*Problem details*
The lines below starting at the line containing "encode (.pext .w128" and ending at the line containing "2.1 to 2.4) -/" are to be repeated exactly, with both ends kept and nothing else added.

(Stored entries)
====

-- ==== Sys2Proof/Tests/Slice0.lean ====
section
/-!
SUPPORT. The model's own tests. Expected values come from the spec's worked examples and vectors (95_test_vectors.md, the
section in each comment), never from the model. Names `test_witness_…` show that the hypotheses of a statement can
be met together.
-/

namespace Sys2Proof.Tests

set_option exponentiation.threshold 1024
set_option maxRecDepth 4000

open Sys2Proof Sys2Proof.Machine Sys2Proof.Claims

/-! ### Helpers -/

/-- A word source that returns exactly these words and then is silent. -/
def words (ws : List Word) : Source := { queued := ws, after := .silent, seed := none, drawn := 0 }

/-- The reset state with some wide registers set and a word source. -/
def machine (regs : List (RegNum × Wide)) (ws : List Word) : State :=
  regs.foldl (fun s p => s.setW p.1 p.2) (State.reset.withSource (words ws))

/-- One step on the command word `cw` with `DIN = din`. -/
def one (s : State) (cw : CmdWord) (din : Word) : Out := step (presentNext { cw := cw, din := din } s)

/-- The command answers with `STATUS = 0` and `DOUT = dout`, leaves `v` in `W[rd]`, and takes all the words. -/
def gives (s : State) (cw : CmdWord) (rd : RegNum) (v : Wide) (dout : Word) (pulls : Word) : Bool :=
  match one s cw 0 with
  | .next t =>
    t.getW rd == v && t.responses == [{ status := 0, dout := dout }] && t.pulls == pulls && t.source.queued == []
  | _ => false

/-- The command raises the fault `code`, keeps `W[rd]`, pulls nothing and writes the record. -/
def raises (s : State) (cw : CmdWord) (rd : RegNum) (code : BitVec 4) : Bool :=
  match one s cw 0 with
  | .next t =>
    t.getW rd == s.getW rd && t.responses == [{ status := code, dout := 0 }] && t.pulls == 0 &&
      t.source == s.source && t.flt && t.cause == code && t.ecmd == cw
  | _ => false

/-- A property of the state after one step. -/
def after (o : Out) (p : State → Bool) : Bool :=
  match o with
  | .next t => p t
  | _ => false

/-- Several steps, each on the next event of the schedule. -/
def steps : Nat → State → Out
  | 0, s => .next s
  | n + 1, s =>
    match step s with
    | .next t => steps n t
    | o => o

/-- `V` of 95_test_vectors.md. -/
def v : Word := 0x123456789ABCDEF0
/-- `ONES` of 95_test_vectors.md. -/
def ones : Word := 0xFFFFFFFFFFFFFFFF
/-- `D` of 95_test_vectors.md. -/
def d : Word := 0xDEADBEEFCAFEF00D

/-! ### Well-formed terms (R57, R59) -/

theorem test_wf_accepts : (Instr.pext .w512 7 6 5 1023).WellFormed ∧ (Instr.trunc 1 64).WellFormed := by decide
theorem test_wf_refuses_rdcsr : ¬ (Instr.rdcsr 0 1024).WellFormed := by decide
theorem test_wf_refuses_pext : ¬ (Instr.pext .w64 0 0 0 1024).WellFormed := by decide
theorem test_wf_refuses_pdep : ¬ (Instr.pdep .w64 0 0 0 1024).WellFormed := by decide
theorem test_wf_refuses_trunc : ¬ (Instr.trunc 0 1024).WellFormed := by decide
theorem test_wf_refuses_shift : ¬ (Instr.shift 0 1024).WellFormed := by decide
theorem test_wf_refuses_sponge : ¬ (Instr.sponge 0 2048).WellFormed := by decide
theorem test_wf_refuses_construct : ¬ (Instr.construct 0 0 4096).WellFormed := by decide

/-! ### Decoding: command words of 95_test_vectors.md sections 2 to 6 -/

theorem test_decode_system :
    decode 0x00000000 = .ok .nop ∧ decode 0x00000C01 = .ok (.ldz 3) ∧ decode 0x00380C02 = .ok (.wrl 3 7) ∧
    decode 0x00386003 = .ok (.rdl 3 7) ∧ decode 0x00101004 = .ok (.rdcsr 4 2) ∧
    decode 0x00000005 = .ok .clrf := by decide
theorem test_decode_bitmath :
    decode 0x00004410 = .ok (.popcnt .w64 1 2) ∧ decode 0x00004711 = .ok (.tzcnt .w512 1 2) ∧
    decode 0x1FFA2C12 = .ok (.pext .w64 3 1 2 1023) ∧ decode 0x00122C13 = .ok (.pdep .w64 3 1 2 2) := by decide
theorem test_decode_narrower :
    decode 0x01F80420 = .ok (.trunc 1 63) ∧ decode 0x00200421 = .ok (.shift 1 4) ∧
    decode 0x00020422 = .ok (.mext8 1 2) ∧ decode 0x00020522 = .ok (.mext16 1 2) ∧
    decode 0x00020622 = .ok (.mext32 1 2) ∧ decode 0x00020722 = .ok (.mext63 1 2) ∧
    decode 0x01000423 = .ok (.sponge 1 32) ∧ decode 0x02020424 = .ok (.construct 1 2 64) := by decide
theorem test_decode_slice :
    decode 0x00004525 = .ok (.slice2 1 2) ∧ decode 0x00004625 = .ok (.slice4 1 2) ∧
    decode 0x00004725 = .ok (.slice8 1 2) := by decide
theorem test_decode_widener :
    decode 0x00000730 = .ok (.concat .w512 1) ∧ decode 0x00000631 = .ok (.mixexp .w256 1) ∧
    decode 0x00020532 = .ok (.spread .w128 1 2) := by decide
theorem test_decode_feistel : decode 0x00000038 = .ok .fseed ∧ decode 0x00000439 = .ok (.fblk 1) := by decide

/-- R64, R65: what is no command, by the name of what is wrong. -/
theorem test_decode_rejects :
    decode 0x00000006 = .error .unassignedOpcode ∧ decode 0x000000FF = .error .unassignedOpcode ∧
    decode 0x20000000 = .error .reservedBits ∧ decode 0x00004425 = .error .sliceWidthZero ∧
    decode 0x00400C02 = .error .laneTooLarge ∧ decode 0x00400003 = .error .laneTooLarge ∧
    decode 0x00000400 = .error .unusedField := by decide
/-- R57, R67: words written out from the field layout. -/
theorem test_encode_words :
    encode (.pext .w128 3 1 2 16) = 0x00822D12 ∧ encode (.wrl 3 7) = 0x00380C02 ∧
    encode (.construct 1 2 12) = 0x00620424 ∧ encode (.mext63 1 2) = 0x00020722 := by decide
theorem test_table_word :
    decodeTableWord 32 0x00004625 = some (.slice4 1 2) ∧ decodeTableWord 32 0x00004425 = none ∧
    decodeTableWord 40 0x0100000000 = none := by decide

/-! ### System commands (section 6.1) -/

theorem test_nop : gives (machine [] []) 0x00000000 0 0 0 0 = true := by decide
theorem test_ldz :
    after (one (machine [(3, 0xFF)] []) 0x00000C01 0xAABBCCDD11223344)
      (fun t => t.getW 3 == 0xAABBCCDD11223344 &&
        t.responses == [{ status := 0, dout := 0xAABBCCDD11223344 }]) = true := by decide
theorem test_wrl :
    after (one (machine [(3, 0xAABBCCDD11223344)] []) 0x00380C02 0x77)
      (fun t => laneOf (t.getW 3) 7 == 0x77 && laneOf (t.getW 3) 0 == 0xAABBCCDD11223344 &&
        t.responses == [{ status := 0, dout := 0 }]) = true := by decide
theorem test_rdl :
    gives (machine [(3, 0x77000000000000000000000000000000001)] []) 0x00106003 3
      0x77000000000000000000000000000000001 0x770 0 = true := by decide
theorem test_rdcsr_ecmd :
    gives { machine [] [] with flt := true, cause := 5, ecmd := 0x00400C02 } 0x00101004 4 0x400C02 0x400C02 0 = true := by
  decide
theorem test_rdcsr_no_such : raises (machine [(4, 0xDEAD)] []) 0x00401004 4 5 = true := by decide
theorem test_clrf :
    after (one { machine [] [] with flt := true, cause := 5, ecmd := 0x00400C02 } 0x00000005 0)
      (fun t => !t.flt && t.cause == 0 && t.ecmd == 0 && t.responses == [{ status := 0, dout := 0 }]) = true := by
  decide
/-- The row `wrl w3`, lane 8, of section 6.1. -/
theorem test_illegal_word : raises (machine [(3, 0x11)] []) 0x00400C02 3 5 = true := by decide

/-! ### BitMath (sections 2.1 to 2.4) -/

theorem test_popcnt_ignores_upper : gives (machine [(2, 0xFF0000000000000003)] []) 0x00004410 1 2 2 0 = true := by decide
theorem test_popcnt_256 :
    gives (machine [(2, 0x8000000000000000000000000000000000000000000000018000000000000000)] []) 0x00004610 1 3 3 0
      = true := by decide
theorem test_tzcnt_carries : gives (machine [(2, 0x10000000000000000)] []) 0x00004511 1 64 64 0 = true := by decide
theorem test_tzcnt_zero : gives (machine [] []) 0x00004711 1 512 512 0 = true := by decide
theorem test_pext_256 :
    gives (machine [(1, 0x8000000000000000000000000000000100000000000000000000000000000005),
      (2, 0x8000000000000000000000000000000100000000000000010000000000000007)] []) 0x00022E12 3 0x35 0x35 0 = true := by
  decide
theorem test_pext_too_wide :
    raises (machine [(1, 0x123456789ABCDEF0), (2, 0xFF), (3, 0xDEAD)] []) 0x003A2C12 3 2 = true := by decide
theorem test_pdep_256 :
    gives (machine [(1, 0x17), (2, 0x8000000000000000000000000000000100000000000000010000000000000007)] []) 0x00022E13 3
      0x100000000000000000000000000000007 7 0 = true := by decide
theorem test_pdep_zero_mask : raises (machine [(1, 5), (3, 0xDEAD)] []) 0x00022C13 3 1 = true := by decide

/-! ### Narrower (sections 3.1 to 3.6) -/

theorem test_trunc : gives (machine [(1, 0xDEAD)] [v]) 0x01000420 1 0x9ABCDEF0 0x9ABCDEF0 1 = true := by decide
theorem test_trunc_64 : raises (machine [(1, 0xDEAD)] [v]) 0x02000420 1 3 = true := by decide
theorem test_shift : gives (machine [(1, 0xDEAD)] [v]) 0x01000421 1 0x12345678 0x12345678 1 = true := by decide
theorem test_shift_0 : raises (machine [(1, 0xDEAD)] [v]) 0x00000421 1 3 = true := by decide
theorem test_mext8 : gives (machine [(2, 0xFF00)] [v]) 0x00020422 1 0xDE 0xDE 1 = true := by decide
theorem test_mext8_low_mask :
    raises (machine [(1, 0xDEAD), (2, 0x10000000000000000)] [v]) 0x00020422 1 1 = true := by decide
theorem test_mext16 : gives (machine [(2, 0xFFFF000000000000)] [v]) 0x00020522 1 0x1234 0x1234 1 = true := by decide
theorem test_mext16_too_wide : raises (machine [(2, 0x0000FFFF0000FFFF)] [v]) 0x00020522 1 2 = true := by decide
theorem test_mext32 :
    gives (machine [(2, 0xFFFFFFFF00000000)] [v]) 0x00020622 1 0x12345678 0x12345678 1 = true := by decide
theorem test_mext63 :
    gives (machine [(2, 0xFFFFFFFFFFFFFFFE)] [v]) 0x00020722 1 0x091A2B3C4D5E6F78 0x091A2B3C4D5E6F78 1 = true := by
  decide
theorem test_sponge_32 : gives (machine [] [d]) 0x01000423 1 0x14534EE2 0x14534EE2 1 = true := by decide
theorem test_sponge_4 : gives (machine [] [d]) 0x00200423 1 5 5 1 = true := by decide
theorem test_construct_order :
    gives (machine [(2, 0xF0)] [0x10, 0x20, 0x35]) 0x00620424 1 0x123 0x123 3 = true := by decide
theorem test_construct_too_wide_first : raises (machine [(2, 7)] [v]) 0x00120424 1 2 = true := by decide
theorem test_slice2 :
    gives (machine [(2, 0xFFFF123456789ABCDEF0)] []) 0x00004525 1 0x12345678000000009ABCDEF0 0x9ABCDEF0 0 = true := by
  decide
theorem test_slice4 :
    gives (machine [(2, 0xFFFF123456789ABCDEF0)] []) 0x00004625 1
      0x123400000000000056780000000000009ABC000000000000DEF0 0xDEF0 0 = true := by decide
theorem test_slice8 :
    after (one (machine [(2, 0xFFFF123456789ABCDEF0)] []) 0x00004725 0)
      (fun t => (List.range 8).map (laneOf (t.getW 1)) == [0xF0, 0xDE, 0xBC, 0x9A, 0x78, 0x56, 0x34, 0x12]) = true := by
  decide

====

*Answer box*
    encode (.pext .w128 3 1 2 16) = 0x00822D12 ∧ encode (.wrl 3 7) = 0x00380C02 ∧
    encode (.construct 1 2 12) = 0x00620424 ∧ encode (.mext63 1 2) = 0x00020722 := by decide
theorem test_table_word :
    decodeTableWord 32 0x00004625 = some (.slice4 1 2) ∧ decodeTableWord 32 0x00004425 = none ∧
    decodeTableWord 40 0x0100000000 = none := by decide

/-! ### System commands (section 6.1) -/

theorem test_nop : gives (machine [] []) 0x00000000 0 0 0 0 = true := by decide
theorem test_ldz :
    after (one (machine [(3, 0xFF)] []) 0x00000C01 0xAABBCCDD11223344)
      (fun t => t.getW 3 == 0xAABBCCDD11223344 &&
        t.responses == [{ status := 0, dout := 0xAABBCCDD11223344 }]) = true := by decide
theorem test_wrl :
    after (one (machine [(3, 0xAABBCCDD11223344)] []) 0x00380C02 0x77)
      (fun t => laneOf (t.getW 3) 7 == 0x77 && laneOf (t.getW 3) 0 == 0xAABBCCDD11223344 &&
        t.responses == [{ status := 0, dout := 0 }]) = true := by decide
theorem test_rdl :
    gives (machine [(3, 0x77000000000000000000000000000000001)] []) 0x00106003 3
      0x77000000000000000000000000000000001 0x770 0 = true := by decide
theorem test_rdcsr_ecmd :
    gives { machine [] [] with flt := true, cause := 5, ecmd := 0x00400C02 } 0x00101004 4 0x400C02 0x400C02 0 = true := by
  decide
theorem test_rdcsr_no_such : raises (machine [(4, 0xDEAD)] []) 0x00401004 4 5 = true := by decide
theorem test_clrf :
    after (one { machine [] [] with flt := true, cause := 5, ecmd := 0x00400C02 } 0x00000005 0)
      (fun t => !t.flt && t.cause == 0 && t.ecmd == 0 && t.responses == [{ status := 0, dout := 0 }]) = true := by
  decide
/-- The row `wrl w3`, lane 8, of section 6.1. -/
theorem test_illegal_word : raises (machine [(3, 0x11)] []) 0x00400C02 3 5 = true := by decide

/-! ### BitMath (sections 2.1 to 2.4) -/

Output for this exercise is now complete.